Task: Where the word "draining" occurs in a line of the data, return the whole line.

▼

-- ==== Sys2Proof/Safety.lean ====
section
/-!
DEFINITION. What the statements speak of: the canonical form of a state's tables, the conditions under which a register write or a
storage request reaches its register or its rows, and the terms in which a command's effect and its frame are said.
-/
namespace Sys2Proof.Machine

/-- Every sparse table of the state is in canonical form, so that equal contents are equal data. -/
def State.canonical (s : State) : Bool :=
  Memory.wf s.mem && Tab.wf (fun _ => RowTag.reset) s.rows && Tab.wf (fun _ => Lake.reset) s.lakes &&
  Tab.wf (fun _ => LakePower.reset) s.lpow && Tab.wf (fun _ => Mte.reset) s.mtes && Tab.wf (fun _ => Spring.reset) s.springs &&
  Tab.wf (fun k => Arb.reset (arbHigh k)) s.arbs && Tab.wf (fun _ => Stop.reset) s.stops &&
  Tab.wf (Cue.reset s.variant) s.cues && Tab.wf (fun _ => Win.reset) s.wins && Tab.wf (fun _ => Reel.reset) s.reels &&
  Tab.wf (fun _ => []) s.ctxs

/-! ### Register writes -/

/-- The block runs and serves its ports: not in DEEP (R349), no level change drains the stops (R336), out of reset with its logic
supplied (R353, R362). -/
def State.running (s : State) : Bool := s.pw.deep = 0 && !s.draining && s.tm.ready && s.pw.logOk

/-- A write of `size` bytes at a control-space offset reaches its register: the block runs, none of the checks made before the
register refuses it (R4, R15, R27, R133, R139, R380), and no cue signal of its sender is held before it, but where it is a signal itself
(R244, R251). -/
def State.opens (s : State) (src : Src) (off size : Nat) : Bool :=
  s.pw.deep = 0 && !s.draining && (ctlGate s src (whoOf s src.port) off size true).isNone &&
  (writesSignal off true || (s.signalAhead (whoOf s src.port)).isNone)

/-- The sender acts with privilege (R11, R122). -/
def State.privileged (s : State) (src : Src) : Bool := (whoOf s src.port).priv

/-- The sender is the owner of a lake, or acts with privilege (R124). -/
def State.mastersLake (s : State) (src : Src) (n : Nat) : Bool := s.owns (whoOf s src.port) n

/-- The write as its register sees it. -/
def State.ctl (s : State) (src : Src) (off : Nat) : Ctl := ⟨src, whoOf s src.port, off⟩

/-- One REJECT record of a register write (R131): its status, the writer's principal, the address of the register, and which condition
failed. -/
def State.rejected (s : State) (src : Src) (off detail : Nat) : State :=
  (s.reject .nackState (s.ctl src off).source (whoOf s src.port).pr detail (0x20000000 + off)).reply src .nackState

/-- A write refused at its register with a status and one REJECT record (R131, R232). -/
def State.denied (s : State) (src : Src) (off : Nat) (st : Status) (detail : Nat) : State :=
  (s.reject st (s.ctl src off).source (whoOf s src.port).pr detail (0x20000000 + off)).reply src st

/-- Set `i` of a lake's arbiter configuration replaced (R92). -/
def State.setArbSet (s : State) (n i : Nat) (x : ArbCfg) : State :=
  s.modLake n fun l => { l with arbCfg := Tab.set (fun _ => ArbCfg.reset) l.arbCfg i x }

/-- The context record that 16 words of memory from a byte address hold (R140, R143). -/
def State.recordAt (s : State) (a : Nat) : Ctx :=
  let ws := (List.range 16).map fun i => readWord s.mem (a / 32 + i)
  (List.range 64).foldl (fun t i => Tab.set (fun _ => 0) t i (octOf ws i)) []

/-! ### Storage requests -/

/-- The issuer of a request whose stop grants it injection now, with the budget that the request carries (R111, R113). -/
def State.issuer (s : State) (q : Req) : Who := { (whoOf s q.port).budget q with granted := s.pw.now }

/-- The same, as its lake sees it (R35). -/
def State.caller (s : State) (q : Req) : Who := (s.issuer q).ownGlobal s q

/-- A request of an issuer passes its stop and every check of its lake, which is ON, and may take its pond cycles now at word `w0` of view
`v` (R15, R23, R24, R126, R133, R146, R147, R343), but for the window check of writes from other dies. -/
def State.reachesAs (s : State) (w : Who) (op : Op) (q : Req) (v : View) (w0 : Nat) : Bool :=
  let n := lakeOf (wordRow w0)
  s.running && !noUnit s op && (widePort s w q).isNone && !s.slotDead q.port && !s.err.fatal && aim s w op q = .word v w0 &&
  (s.lp n).state = .on && gateEarly s (w.ownGlobal s q) op q v n w0 = .go && gateLate s (w.ownGlobal s q) op q v n w0 = .go

/-- A request that is presented now does. -/
def State.reaches (s : State) (op : Op) (q : Req) (v : View) (w0 : Nat) : Bool := s.reachesAs (s.issuer q) op q v w0

/-- The same, and the request is no write from another die. -/
def State.serves (s : State) (op : Op) (q : Req) (v : View) (w0 : Nat) : Bool :=
  s.reaches op q v w0 && !((s.caller q).arrival.isSome && opWrites op)

/-- A slated request holds no unexpired backoff at its lake, which has a waiter entry free (R90, R223). -/
def State.room (s : State) (q : Req) (v : View) (n : Nat) : Bool :=
  v = .data || ((s.early (.waiters (Fin.ofNat 24 n)) (whoOf s q.port).ident).isNone && (s.lake n).waiters.length < 64)

/-- Word `w` of the die was supplied by the request, or is masked by its row valid bits (R166). -/
def masks (q : Req) (w0 w : Nat) : Bool :=
  let v := q.vbit.getD (true, true)
  if wordRow w = wordRow w0 then !v.1 else !v.2

/-- A row without a poison mark, a correctable or an uncorrectable error (R306, R312). -/
def State.clean (s : State) (row : Nat) : Bool := !s.marked row && (s.tag row).corr = [] && (s.tag row).bad = []

/-- A row that a read of a view finds ready: clean, and FULL and outside maintenance where the view is slated (R216, R228). -/
def State.readable (s : State) (v : View) (row : Nat) : Bool :=
  s.clean row && (v = .data || (s.slate row = .full && !(s.lake (lakeOf row)).inMaint (lRow row)))

/-- The latency of a request that waits for no slate (R41, R70, R154), with what its own rows add in lanes and ponds (R38, R42). -/
def State.latency (s : State) (op : Op) (q : Req) (d : List Word) (v : View) (w0 : Nat) : Nat :=
  let n := lakeOf (wordRow w0)
  latencyOf s (s.caller q) op q n w0 + (s.place (s.caller q) n op (modeOf s n op q v) q.joins (partsOf op q w0 d).flatten).1.late

/-- The request shares its PS cycle with none performed before it (R49). -/
def State.apart (s : State) (q : Req) : Bool := !q.joins || (s.group = [] && s.ps = ⟨[], []⟩)

/-- The response of a request that is performed now. -/
def State.answered (s u : State) (op : Op) (q : Req) (d : List Word) (v : View) (w0 : Nat) (data : List Word) : State :=
  u.respond (s.caller q) (some (lakeOf (wordRow w0))) op q d .ok data s.pw.now (s.latency op q d v w0) 0

/-! ### Springs -/

/-- The next descriptor of a Spring, the only one with its sequence number, is of a kind and may start; it has asked for nothing, and where it
needs a trickle-queue entry finds one and no older descriptor that waits for one (R181, R210, R212). -/
def State.begins (s : State) (n kind : Nat) (d : Desc) : Bool :=
  startable s n kind = some d && (s.spring n).descs.filter (·.seq = d.seq) = [d] && !d.issued && d.asked = [] && d.returned = [] &&
  d.ready = [] && d.written = [] && d.landed = [] && !d.removed && !d.cut && !d.met &&
  !trickleWaits (s.spring n) d

/-- The lake of a Spring is ON, and the rows of its own that a descriptor names lie in it without an error or a mark. -/
def State.ownClean (s : State) (n : Nat) (d : Desc) : Bool :=
  (s.lp n).state = .on && (piecesOf d.w).all fun p => s.clean (p.own / 8) && lakeOf (p.own / 8) = n

/-- A descriptor in flight that has asked for every piece. -/
def Desc.started (d : Desc) : Desc := { d with stage := .flight, issued := true, asked := (piecesOf d.w).map (·.i) }

/-- The words of a piece in the own lake. -/
def State.pieceWords (s : State) (p : Piece) : List Word := (List.range p.n).map fun j => readWord s.mem (p.own + j)

/-- The stop through which a request for another die leaves (R34). -/
def State.farStop (s : State) (a : BitVec 64) : Nat :=
  if bits a 44 16 = (s.tm.epId.toNat ^^^ 1) then Config.d2dPos else Config.fabricPos (Config.fabricFor (BitVec.ofNat 16 (bits a 44 16)))

/-- A request of a Spring for another die as it leaves. -/
def State.farRequest (s : State) (d : Desc) (op : Op) (words : Nat) (data : List Word) (p : Piece) : Out :=
  .remote (s.nextId + p.i) (s.farStop p.other) op p.other words data d.slot.label

/-- A request of a Spring that has left, waiting for its answer. -/
def State.farWaits (s : State) (n : Nat) (d : Desc) (op : Op) (p : Piece) : Remote :=
  ⟨s.nextId + p.i, { springWho s n d false with id := s.nextId + p.i }, s.farStop p.other, op, bits p.other 44 16 = (s.tm.epId.toNat ^^^ 1),
   none, some (n, d.seq, p.i)⟩

/-- No descriptor in flight of a Spring has still to issue its requests (R194, R210). -/
def State.allIssued (s : State) (n : Nat) : Bool := (s.spring n).descs.all fun e => !(e.live && kMoves (dKind e.w) && !e.issued)

/-- No MARK of a Spring waits for the descriptors before it (R185). -/
def State.noneOrdered (s : State) (n : Nat) : Bool :=
  (s.spring n).descs.all fun e => !(e.stage = .flight && dKind e.w = 9 && dCond e.w = 3 && !e.met)

/-- Nothing waits that a wake, an end or a removal could let go on: no cue wait, no transfer still to be issued, no data to land, no MARK to
test. -/
def State.still (s : State) : Prop :=
  s.canonical = true ∧ (∀ k, heldWaits s k = []) ∧ ∀ n, s.allIssued n = true ∧ s.noneOrdered n = true ∧
    ∀ d ∈ (s.spring n).descs, d.ready = [] ∧ (dKind d.w = 9 → dCond d.w = 1 ∨ dCond d.w = 2 → d.issued = true ∨ d.holding = false)

/-- A row that descriptor `d` of lake `n` has landed and that is still RESERVED by it (R184, R187, R190). -/
def State.landedBy (s : State) (n : Nat) (d : Desc) (r : Nat) : Bool :=
  dSlate d.w && lakeOf r = n && d.landed.contains r && (s.spanRows n d).contains r && s.slate r = .reserved && ((s.lake n).resTake (lRow r)).isNone

/-! ### Cues and takes -/

/-- A cue after a signal of `n` (R230): the count stops at 65,535, and what is lost is counted. -/
def Cue.signalled (x : Cue) (n : Nat) : Cue :=
  { x with count := min (x.count + n) 65535, ovf := x.ovf || decide (65535 < x.count + n), lost := min max32 (x.lost + (x.count + n - 65535)) }

/-- A take command passes its wide port at a lake that is ON (R5, R139, R291, R296, R343). -/
def State.takesAt (s : State) (c : TakeCmd) : Bool :=
  s.running && (wideGate s (whoOf s (cmdPort c)) c.k c.j c.sub).isNone && (s.lp (portLake c.k c.j)).state = .on

/-- The take position that a command names (R235). -/
def State.takeOf (s : State) (c : TakeCmd) : Take := (s.lake (portLake c.k c.j)).take (cmdSlot c)

/-- A lake's take position replaced. -/
def State.putTake (s : State) (n t : Nat) (x : Take) : State := s.modLake n fun l => l.setTake t x

/-- What the end of a take leaves of a row's slate: RESERVED result rows take the target, and with `release` the FULL operand rows go EMPTY
(R220, R238, R239). -/
def State.takeLeaves (s : State) (n : Nat) (f : TakeFields) (target : Slate) (release : Bool) (r : Nat) : Slate :=
  if lakeOf r = n && (rangeRows f.res n).contains r && s.slate r = .reserved then target
  else if release && lakeOf r = n && (rangeRows f.opa n ++ rangeRows f.opb n).contains r && s.slate r = .full then .empty
  else s.slate r

/-! ### The host window -/

/-- Nothing of the host is held or unanswered at its stop (R261, R262). -/
def State.hostClear (s : State) : Bool := s.hostHeld = [] && s.hostReads = [] && postedOut s = []

/-- The request for `k` words from word `w` that the host stop makes of a TLP (R29, R265). -/
def hostReq (t : Tlp) (w k : Nat) (bytes : Option (Nat × Nat)) (posted : Bool) : Req :=
  { port := .host t.np, tag := t.tag, addr := BitVec.ofNat 64 (32 * w), words := k, bytes := bytes, posted := posted }

/-- The bytes of memory from an address on. -/
def State.bytesAt (s : State) (a n : Nat) : List Byte := (List.range n).map fun i => readByte s.mem (a + i)

/-- The number in `n` bytes of memory, lowest first. -/
def State.numberAt (s : State) (a n : Nat) : Nat := wordFrom s.mem a n

end Sys2Proof.Machine
end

▲

Solution:
def State.running (s : State) : Bool := s.pw.deep = 0 && !s.draining && s.tm.ready && s.pw.logOk
  s.pw.deep = 0 && !s.draining && (ctlGate s src (whoOf s src.port) off size true).isNone &&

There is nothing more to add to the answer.